(Data entries)
== Segment start ==

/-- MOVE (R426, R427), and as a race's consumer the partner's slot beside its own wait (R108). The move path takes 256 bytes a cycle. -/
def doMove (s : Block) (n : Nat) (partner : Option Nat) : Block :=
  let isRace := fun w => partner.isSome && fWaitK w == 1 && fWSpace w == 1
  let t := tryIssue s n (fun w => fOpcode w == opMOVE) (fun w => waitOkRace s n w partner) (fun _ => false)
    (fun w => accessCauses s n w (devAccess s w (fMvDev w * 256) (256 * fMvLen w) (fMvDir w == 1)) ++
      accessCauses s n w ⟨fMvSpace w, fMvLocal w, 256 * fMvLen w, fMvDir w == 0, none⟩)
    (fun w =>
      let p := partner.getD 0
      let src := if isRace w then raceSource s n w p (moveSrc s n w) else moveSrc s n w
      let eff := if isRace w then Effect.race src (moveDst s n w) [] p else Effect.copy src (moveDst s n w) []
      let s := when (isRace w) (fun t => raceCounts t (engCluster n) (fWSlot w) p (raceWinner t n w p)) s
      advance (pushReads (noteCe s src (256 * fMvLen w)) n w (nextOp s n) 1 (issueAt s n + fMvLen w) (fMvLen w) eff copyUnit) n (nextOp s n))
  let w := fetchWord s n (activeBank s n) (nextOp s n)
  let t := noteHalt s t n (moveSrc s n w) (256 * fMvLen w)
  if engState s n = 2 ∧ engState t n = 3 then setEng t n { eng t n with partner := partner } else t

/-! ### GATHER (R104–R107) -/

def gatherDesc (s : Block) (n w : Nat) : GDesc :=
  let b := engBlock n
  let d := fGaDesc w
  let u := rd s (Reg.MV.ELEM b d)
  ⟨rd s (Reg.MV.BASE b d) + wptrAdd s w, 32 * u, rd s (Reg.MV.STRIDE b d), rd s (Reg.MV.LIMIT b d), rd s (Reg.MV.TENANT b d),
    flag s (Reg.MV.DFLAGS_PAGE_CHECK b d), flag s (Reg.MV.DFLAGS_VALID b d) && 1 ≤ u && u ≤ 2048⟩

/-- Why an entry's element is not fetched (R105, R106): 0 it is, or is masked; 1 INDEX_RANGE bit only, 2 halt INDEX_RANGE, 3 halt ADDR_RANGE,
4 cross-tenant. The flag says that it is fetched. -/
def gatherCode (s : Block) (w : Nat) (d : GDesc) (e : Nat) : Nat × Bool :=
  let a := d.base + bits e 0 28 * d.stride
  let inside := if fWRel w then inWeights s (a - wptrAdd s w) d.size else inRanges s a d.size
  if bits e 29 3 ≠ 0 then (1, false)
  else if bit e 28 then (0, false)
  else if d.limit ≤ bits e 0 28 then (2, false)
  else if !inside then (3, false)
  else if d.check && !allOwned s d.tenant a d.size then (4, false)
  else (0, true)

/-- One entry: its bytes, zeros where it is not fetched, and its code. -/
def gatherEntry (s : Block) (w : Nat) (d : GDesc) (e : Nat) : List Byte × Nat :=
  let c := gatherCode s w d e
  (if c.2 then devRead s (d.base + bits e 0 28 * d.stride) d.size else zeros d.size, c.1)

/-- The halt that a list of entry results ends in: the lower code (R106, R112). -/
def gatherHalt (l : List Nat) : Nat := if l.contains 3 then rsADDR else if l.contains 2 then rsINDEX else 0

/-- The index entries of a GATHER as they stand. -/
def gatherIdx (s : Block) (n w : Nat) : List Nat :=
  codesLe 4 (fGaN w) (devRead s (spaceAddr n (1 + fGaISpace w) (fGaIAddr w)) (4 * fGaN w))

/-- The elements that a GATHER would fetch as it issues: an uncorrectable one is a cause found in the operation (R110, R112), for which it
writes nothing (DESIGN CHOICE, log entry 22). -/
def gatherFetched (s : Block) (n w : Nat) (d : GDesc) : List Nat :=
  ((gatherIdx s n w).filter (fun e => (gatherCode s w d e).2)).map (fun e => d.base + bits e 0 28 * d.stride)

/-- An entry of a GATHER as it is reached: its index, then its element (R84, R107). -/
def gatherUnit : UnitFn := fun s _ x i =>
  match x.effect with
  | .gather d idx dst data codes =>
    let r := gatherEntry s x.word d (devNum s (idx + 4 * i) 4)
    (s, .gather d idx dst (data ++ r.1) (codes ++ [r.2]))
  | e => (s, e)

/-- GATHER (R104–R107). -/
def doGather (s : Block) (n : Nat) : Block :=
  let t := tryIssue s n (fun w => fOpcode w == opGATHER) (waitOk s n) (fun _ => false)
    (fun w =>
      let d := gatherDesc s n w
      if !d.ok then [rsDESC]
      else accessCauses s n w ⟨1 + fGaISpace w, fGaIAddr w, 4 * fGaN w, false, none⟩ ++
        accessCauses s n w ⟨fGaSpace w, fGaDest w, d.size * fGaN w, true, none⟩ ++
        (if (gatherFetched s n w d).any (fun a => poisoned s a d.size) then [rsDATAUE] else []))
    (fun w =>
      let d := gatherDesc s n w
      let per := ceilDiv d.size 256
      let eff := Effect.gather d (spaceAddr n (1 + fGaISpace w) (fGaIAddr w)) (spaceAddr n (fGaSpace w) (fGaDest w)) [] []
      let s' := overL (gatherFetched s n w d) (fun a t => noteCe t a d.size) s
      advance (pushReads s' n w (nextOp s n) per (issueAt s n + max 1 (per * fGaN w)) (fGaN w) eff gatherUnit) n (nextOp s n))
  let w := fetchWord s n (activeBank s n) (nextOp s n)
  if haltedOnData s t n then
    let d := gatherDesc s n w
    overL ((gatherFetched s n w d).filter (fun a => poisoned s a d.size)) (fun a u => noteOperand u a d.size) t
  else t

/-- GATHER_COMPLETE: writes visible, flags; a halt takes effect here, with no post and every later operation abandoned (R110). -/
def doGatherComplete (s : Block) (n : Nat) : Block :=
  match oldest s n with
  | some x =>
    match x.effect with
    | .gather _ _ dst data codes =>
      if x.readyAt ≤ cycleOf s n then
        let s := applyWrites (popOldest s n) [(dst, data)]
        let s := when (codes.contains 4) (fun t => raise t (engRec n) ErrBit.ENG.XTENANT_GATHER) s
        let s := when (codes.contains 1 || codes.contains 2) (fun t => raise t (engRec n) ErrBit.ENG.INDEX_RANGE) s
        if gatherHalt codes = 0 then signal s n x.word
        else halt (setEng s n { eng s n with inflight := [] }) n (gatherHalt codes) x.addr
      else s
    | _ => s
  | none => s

== Segment end ==

— Task prompt —
Scan the data above and report each line in which "isRace" is present.

— Exercise solution —
  let isRace := fun w => partner.isSome && fWaitK w == 1 && fWSpace w == 1
      let src := if isRace w then raceSource s n w p (moveSrc s n w) else moveSrc s n w
      let eff := if isRace w then Effect.race src (moveDst s n w) [] p else Effect.copy src (moveDst s n w) []
      let s := when (isRace w) (fun t => raceCounts t (engCluster n) (fWSlot w) p (raceWinner t n w p)) s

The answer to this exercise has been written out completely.